◆ Task item:
Of the material below, only the lines from the line containing "opOk (s.setChan" down to the line containing "refuses it. -/" belong in the answer, written out exactly.
Provided records START
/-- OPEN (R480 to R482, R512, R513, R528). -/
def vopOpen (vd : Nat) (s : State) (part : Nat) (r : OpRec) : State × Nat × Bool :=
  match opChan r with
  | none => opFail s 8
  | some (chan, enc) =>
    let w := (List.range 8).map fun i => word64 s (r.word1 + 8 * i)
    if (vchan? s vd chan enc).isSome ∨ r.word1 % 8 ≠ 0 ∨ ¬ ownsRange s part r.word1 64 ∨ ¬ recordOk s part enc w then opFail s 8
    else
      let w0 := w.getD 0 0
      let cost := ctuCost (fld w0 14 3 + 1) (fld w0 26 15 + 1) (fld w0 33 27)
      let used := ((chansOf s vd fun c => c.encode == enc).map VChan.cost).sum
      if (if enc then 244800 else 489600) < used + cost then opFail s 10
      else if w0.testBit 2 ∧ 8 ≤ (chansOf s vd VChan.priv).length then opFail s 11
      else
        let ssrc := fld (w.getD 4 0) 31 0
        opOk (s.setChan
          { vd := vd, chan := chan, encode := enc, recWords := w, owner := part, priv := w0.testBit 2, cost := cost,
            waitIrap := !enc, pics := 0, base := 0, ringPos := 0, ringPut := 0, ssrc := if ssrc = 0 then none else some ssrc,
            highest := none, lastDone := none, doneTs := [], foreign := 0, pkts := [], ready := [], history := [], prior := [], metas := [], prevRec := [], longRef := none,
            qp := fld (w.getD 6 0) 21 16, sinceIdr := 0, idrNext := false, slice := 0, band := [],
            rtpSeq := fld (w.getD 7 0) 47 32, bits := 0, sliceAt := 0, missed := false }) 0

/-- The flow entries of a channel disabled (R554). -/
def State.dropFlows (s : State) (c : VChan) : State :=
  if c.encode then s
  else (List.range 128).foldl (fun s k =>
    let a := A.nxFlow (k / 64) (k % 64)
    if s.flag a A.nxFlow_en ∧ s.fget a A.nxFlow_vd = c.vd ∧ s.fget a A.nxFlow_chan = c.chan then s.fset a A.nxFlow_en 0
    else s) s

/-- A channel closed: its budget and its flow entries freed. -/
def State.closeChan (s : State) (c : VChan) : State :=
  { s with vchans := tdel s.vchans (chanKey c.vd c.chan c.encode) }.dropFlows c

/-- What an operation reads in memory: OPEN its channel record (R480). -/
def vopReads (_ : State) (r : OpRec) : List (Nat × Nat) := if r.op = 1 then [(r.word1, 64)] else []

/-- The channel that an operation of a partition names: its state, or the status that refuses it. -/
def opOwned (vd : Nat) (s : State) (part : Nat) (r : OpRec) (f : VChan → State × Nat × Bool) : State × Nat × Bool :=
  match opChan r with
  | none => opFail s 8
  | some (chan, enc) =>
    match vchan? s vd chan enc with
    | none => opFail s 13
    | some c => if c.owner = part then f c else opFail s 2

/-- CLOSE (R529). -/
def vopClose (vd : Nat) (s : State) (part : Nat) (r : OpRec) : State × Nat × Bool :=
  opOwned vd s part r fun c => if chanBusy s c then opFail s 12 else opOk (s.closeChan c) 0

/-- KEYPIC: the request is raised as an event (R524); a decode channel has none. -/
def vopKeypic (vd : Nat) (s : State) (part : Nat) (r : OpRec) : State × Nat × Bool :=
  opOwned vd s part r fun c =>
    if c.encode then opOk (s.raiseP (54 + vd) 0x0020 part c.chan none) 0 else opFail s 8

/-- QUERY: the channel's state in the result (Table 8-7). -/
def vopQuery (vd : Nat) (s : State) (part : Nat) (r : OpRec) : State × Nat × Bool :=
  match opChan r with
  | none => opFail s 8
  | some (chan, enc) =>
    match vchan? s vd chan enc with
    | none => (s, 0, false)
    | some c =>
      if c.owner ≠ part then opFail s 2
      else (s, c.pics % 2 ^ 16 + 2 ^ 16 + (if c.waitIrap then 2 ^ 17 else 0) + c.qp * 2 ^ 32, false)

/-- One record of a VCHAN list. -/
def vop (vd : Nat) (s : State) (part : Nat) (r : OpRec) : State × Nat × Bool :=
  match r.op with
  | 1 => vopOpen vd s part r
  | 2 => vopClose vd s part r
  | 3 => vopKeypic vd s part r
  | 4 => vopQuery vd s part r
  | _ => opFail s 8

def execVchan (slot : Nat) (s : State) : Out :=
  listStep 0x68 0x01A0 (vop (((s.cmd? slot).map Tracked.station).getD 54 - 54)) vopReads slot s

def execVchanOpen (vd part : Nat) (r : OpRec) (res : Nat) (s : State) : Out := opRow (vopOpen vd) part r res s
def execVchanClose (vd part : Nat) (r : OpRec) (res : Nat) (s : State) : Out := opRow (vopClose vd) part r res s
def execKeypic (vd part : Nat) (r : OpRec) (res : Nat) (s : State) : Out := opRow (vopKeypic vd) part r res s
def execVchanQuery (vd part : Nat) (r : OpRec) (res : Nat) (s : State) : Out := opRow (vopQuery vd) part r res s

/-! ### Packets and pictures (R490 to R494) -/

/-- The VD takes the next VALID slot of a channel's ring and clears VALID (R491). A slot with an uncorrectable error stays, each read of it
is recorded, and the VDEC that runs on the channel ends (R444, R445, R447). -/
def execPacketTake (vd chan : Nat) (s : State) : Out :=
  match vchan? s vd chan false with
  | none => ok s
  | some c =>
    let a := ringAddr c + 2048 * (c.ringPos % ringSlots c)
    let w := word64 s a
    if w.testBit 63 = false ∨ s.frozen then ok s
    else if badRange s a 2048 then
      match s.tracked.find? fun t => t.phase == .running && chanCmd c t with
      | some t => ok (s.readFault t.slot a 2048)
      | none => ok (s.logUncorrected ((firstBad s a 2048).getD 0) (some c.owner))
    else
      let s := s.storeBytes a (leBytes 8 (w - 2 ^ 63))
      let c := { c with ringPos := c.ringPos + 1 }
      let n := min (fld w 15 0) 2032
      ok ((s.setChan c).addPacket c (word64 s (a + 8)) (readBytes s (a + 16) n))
Provided records END
◆ Written solution:
        opOk (s.setChan
          { vd := vd, chan := chan, encode := enc, recWords := w, owner := part, priv := w0.testBit 2, cost := cost,
            waitIrap := !enc, pics := 0, base := 0, ringPos := 0, ringPut := 0, ssrc := if ssrc = 0 then none else some ssrc,
            highest := none, lastDone := none, doneTs := [], foreign := 0, pkts := [], ready := [], history := [], prior := [], metas := [], prevRec := [], longRef := none,
            qp := fld (w.getD 6 0) 21 16, sinceIdr := 0, idrNext := false, slice := 0, band := [],
            rtpSeq := fld (w.getD 7 0) 47 32, bits := 0, sliceAt := 0, missed := false }) 0

/-- The flow entries of a channel disabled (R554). -/
def State.dropFlows (s : State) (c : VChan) : State :=
  if c.encode then s
  else (List.range 128).foldl (fun s k =>
    let a := A.nxFlow (k / 64) (k % 64)
    if s.flag a A.nxFlow_en ∧ s.fget a A.nxFlow_vd = c.vd ∧ s.fget a A.nxFlow_chan = c.chan then s.fset a A.nxFlow_en 0
    else s) s

/-- A channel closed: its budget and its flow entries freed. -/
def State.closeChan (s : State) (c : VChan) : State :=
  { s with vchans := tdel s.vchans (chanKey c.vd c.chan c.encode) }.dropFlows c

/-- What an operation reads in memory: OPEN its channel record (R480). -/
def vopReads (_ : State) (r : OpRec) : List (Nat × Nat) := if r.op = 1 then [(r.word1, 64)] else []

/-- The channel that an operation of a partition names: its state, or the status that refuses it. -/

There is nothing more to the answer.